- Work request: Among the entries below, find every line that has "decoder" and pull it out.
━━━━━ Supplied data ━━━━━
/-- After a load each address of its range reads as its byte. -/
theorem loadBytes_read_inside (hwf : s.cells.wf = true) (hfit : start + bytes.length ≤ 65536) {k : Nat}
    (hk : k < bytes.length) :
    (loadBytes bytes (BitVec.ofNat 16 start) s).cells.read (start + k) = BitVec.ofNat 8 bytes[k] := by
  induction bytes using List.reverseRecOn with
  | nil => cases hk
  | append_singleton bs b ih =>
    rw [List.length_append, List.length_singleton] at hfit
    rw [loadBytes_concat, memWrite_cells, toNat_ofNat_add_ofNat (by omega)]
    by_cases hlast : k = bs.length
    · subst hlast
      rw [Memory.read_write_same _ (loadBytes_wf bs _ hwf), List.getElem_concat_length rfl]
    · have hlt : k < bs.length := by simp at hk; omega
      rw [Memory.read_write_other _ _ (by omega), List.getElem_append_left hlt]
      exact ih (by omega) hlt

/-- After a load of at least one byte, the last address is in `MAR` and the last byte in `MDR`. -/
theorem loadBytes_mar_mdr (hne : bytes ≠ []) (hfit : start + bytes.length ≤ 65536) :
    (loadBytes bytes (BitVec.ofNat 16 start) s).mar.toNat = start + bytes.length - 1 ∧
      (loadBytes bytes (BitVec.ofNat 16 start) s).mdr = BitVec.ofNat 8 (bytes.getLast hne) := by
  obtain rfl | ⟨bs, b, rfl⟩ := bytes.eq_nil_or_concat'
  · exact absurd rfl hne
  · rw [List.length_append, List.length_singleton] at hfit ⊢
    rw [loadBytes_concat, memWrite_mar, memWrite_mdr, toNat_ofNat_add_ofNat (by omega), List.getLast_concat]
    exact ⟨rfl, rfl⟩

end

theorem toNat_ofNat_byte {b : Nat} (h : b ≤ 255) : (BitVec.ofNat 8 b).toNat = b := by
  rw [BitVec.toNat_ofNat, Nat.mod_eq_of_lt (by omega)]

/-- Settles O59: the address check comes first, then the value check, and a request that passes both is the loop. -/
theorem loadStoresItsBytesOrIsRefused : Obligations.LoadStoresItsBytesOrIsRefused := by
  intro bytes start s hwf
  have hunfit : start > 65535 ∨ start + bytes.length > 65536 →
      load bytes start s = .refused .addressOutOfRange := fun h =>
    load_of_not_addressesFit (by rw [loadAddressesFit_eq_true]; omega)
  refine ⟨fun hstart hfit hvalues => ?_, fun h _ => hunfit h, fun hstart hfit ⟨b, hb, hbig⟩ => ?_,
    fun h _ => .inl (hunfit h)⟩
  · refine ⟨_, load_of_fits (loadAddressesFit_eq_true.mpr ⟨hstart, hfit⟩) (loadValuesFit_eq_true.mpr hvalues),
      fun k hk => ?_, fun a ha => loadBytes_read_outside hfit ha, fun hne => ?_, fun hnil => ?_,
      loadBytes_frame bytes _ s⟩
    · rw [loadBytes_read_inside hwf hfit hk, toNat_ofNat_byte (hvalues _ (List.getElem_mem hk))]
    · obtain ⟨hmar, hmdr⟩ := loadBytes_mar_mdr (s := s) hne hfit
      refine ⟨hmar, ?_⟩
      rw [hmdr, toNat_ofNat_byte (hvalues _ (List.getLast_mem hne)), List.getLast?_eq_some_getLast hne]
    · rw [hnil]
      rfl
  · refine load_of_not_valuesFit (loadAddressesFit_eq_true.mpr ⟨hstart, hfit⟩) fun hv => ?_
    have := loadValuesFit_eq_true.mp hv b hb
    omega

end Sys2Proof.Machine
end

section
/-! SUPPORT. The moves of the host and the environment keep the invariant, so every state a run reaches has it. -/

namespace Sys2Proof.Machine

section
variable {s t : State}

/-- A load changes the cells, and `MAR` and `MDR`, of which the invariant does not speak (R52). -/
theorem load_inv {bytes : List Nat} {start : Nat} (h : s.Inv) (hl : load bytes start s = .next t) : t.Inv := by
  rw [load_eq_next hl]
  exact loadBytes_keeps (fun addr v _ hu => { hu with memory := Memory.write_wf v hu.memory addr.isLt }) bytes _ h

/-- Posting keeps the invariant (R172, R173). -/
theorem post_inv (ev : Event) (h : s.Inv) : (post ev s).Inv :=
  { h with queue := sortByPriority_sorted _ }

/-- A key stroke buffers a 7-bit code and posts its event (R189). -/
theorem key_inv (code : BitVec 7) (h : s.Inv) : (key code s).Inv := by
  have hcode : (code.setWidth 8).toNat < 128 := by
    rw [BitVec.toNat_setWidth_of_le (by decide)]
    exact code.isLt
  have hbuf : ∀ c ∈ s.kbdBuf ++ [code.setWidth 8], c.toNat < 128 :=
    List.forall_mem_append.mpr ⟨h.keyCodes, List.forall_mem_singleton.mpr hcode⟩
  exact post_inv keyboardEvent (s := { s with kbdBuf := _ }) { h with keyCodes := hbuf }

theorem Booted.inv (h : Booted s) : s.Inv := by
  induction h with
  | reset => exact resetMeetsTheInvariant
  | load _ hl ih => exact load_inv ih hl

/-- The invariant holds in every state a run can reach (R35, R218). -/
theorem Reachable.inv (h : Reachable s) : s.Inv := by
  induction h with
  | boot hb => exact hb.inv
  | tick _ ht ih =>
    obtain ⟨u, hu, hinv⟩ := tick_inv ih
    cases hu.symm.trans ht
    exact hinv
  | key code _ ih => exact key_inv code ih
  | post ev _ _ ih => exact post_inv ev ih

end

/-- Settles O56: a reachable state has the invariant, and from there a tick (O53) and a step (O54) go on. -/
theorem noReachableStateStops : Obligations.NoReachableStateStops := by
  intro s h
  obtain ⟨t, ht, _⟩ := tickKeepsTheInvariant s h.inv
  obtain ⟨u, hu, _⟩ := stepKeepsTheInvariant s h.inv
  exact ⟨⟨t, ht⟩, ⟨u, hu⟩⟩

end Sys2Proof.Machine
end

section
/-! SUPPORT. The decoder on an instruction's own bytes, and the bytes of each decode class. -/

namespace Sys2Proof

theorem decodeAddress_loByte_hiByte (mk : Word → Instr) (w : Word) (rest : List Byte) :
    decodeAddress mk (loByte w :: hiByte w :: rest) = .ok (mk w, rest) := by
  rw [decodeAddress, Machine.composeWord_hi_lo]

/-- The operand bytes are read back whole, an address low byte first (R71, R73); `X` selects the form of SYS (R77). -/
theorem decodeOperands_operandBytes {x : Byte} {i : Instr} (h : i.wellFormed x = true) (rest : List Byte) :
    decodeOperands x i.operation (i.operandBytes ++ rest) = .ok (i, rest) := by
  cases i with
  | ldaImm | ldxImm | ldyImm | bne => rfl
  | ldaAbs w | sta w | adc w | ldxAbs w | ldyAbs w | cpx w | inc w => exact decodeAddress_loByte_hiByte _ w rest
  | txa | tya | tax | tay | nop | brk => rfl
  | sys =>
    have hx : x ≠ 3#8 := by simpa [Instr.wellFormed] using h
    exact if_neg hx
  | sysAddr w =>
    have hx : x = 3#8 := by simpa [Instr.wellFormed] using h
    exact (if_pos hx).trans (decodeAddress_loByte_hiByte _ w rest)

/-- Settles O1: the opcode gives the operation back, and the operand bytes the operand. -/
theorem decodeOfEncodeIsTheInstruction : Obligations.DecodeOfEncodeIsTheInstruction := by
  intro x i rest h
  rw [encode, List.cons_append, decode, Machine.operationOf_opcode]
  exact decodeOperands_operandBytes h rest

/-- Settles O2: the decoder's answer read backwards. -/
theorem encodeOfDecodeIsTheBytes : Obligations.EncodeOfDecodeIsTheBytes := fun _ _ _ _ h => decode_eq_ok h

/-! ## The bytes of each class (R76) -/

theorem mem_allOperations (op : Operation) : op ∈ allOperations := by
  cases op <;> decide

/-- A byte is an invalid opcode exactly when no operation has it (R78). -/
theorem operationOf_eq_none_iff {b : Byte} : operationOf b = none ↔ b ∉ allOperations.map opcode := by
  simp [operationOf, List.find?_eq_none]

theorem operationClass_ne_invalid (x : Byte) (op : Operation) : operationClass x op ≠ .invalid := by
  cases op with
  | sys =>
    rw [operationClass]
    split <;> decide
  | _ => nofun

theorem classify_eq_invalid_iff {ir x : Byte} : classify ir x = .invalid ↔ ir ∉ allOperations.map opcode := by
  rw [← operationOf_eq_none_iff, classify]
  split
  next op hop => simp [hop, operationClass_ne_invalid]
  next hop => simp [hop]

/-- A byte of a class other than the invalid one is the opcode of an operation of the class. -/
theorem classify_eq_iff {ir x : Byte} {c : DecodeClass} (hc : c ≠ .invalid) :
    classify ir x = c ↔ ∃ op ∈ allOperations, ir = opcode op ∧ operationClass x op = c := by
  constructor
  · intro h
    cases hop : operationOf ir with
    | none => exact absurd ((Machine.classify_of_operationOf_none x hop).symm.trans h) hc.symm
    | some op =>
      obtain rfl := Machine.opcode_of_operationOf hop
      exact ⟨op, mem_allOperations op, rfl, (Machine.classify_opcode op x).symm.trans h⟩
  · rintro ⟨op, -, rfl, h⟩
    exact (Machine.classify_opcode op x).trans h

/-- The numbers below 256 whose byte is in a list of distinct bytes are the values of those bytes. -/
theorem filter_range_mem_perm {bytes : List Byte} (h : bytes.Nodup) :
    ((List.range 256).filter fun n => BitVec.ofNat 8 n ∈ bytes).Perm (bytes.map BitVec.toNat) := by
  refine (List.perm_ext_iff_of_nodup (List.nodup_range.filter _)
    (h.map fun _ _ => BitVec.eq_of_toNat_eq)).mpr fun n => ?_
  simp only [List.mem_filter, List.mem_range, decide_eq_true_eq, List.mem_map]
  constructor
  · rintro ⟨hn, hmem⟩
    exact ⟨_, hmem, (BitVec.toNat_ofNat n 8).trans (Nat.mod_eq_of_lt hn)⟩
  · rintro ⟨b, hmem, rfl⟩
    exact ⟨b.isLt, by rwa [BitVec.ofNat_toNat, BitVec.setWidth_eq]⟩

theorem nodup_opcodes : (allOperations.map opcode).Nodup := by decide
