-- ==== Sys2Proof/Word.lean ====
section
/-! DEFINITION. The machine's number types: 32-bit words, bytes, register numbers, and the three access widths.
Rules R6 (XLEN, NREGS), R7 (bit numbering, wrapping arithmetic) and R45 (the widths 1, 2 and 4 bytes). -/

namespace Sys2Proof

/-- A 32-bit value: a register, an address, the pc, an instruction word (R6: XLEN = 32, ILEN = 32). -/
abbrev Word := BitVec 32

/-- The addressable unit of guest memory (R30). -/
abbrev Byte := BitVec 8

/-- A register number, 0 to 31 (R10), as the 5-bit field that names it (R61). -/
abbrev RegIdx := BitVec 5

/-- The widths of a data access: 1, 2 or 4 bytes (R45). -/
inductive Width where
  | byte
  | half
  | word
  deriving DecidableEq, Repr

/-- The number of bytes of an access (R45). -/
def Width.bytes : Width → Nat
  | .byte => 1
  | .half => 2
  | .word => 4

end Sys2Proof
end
━━━━━
- Result:
/-! SUPPORT. The decoder on an instruction's own bytes, and the bytes of each decode class. -/
/-- Settles O2: the decoder's answer read backwards. -/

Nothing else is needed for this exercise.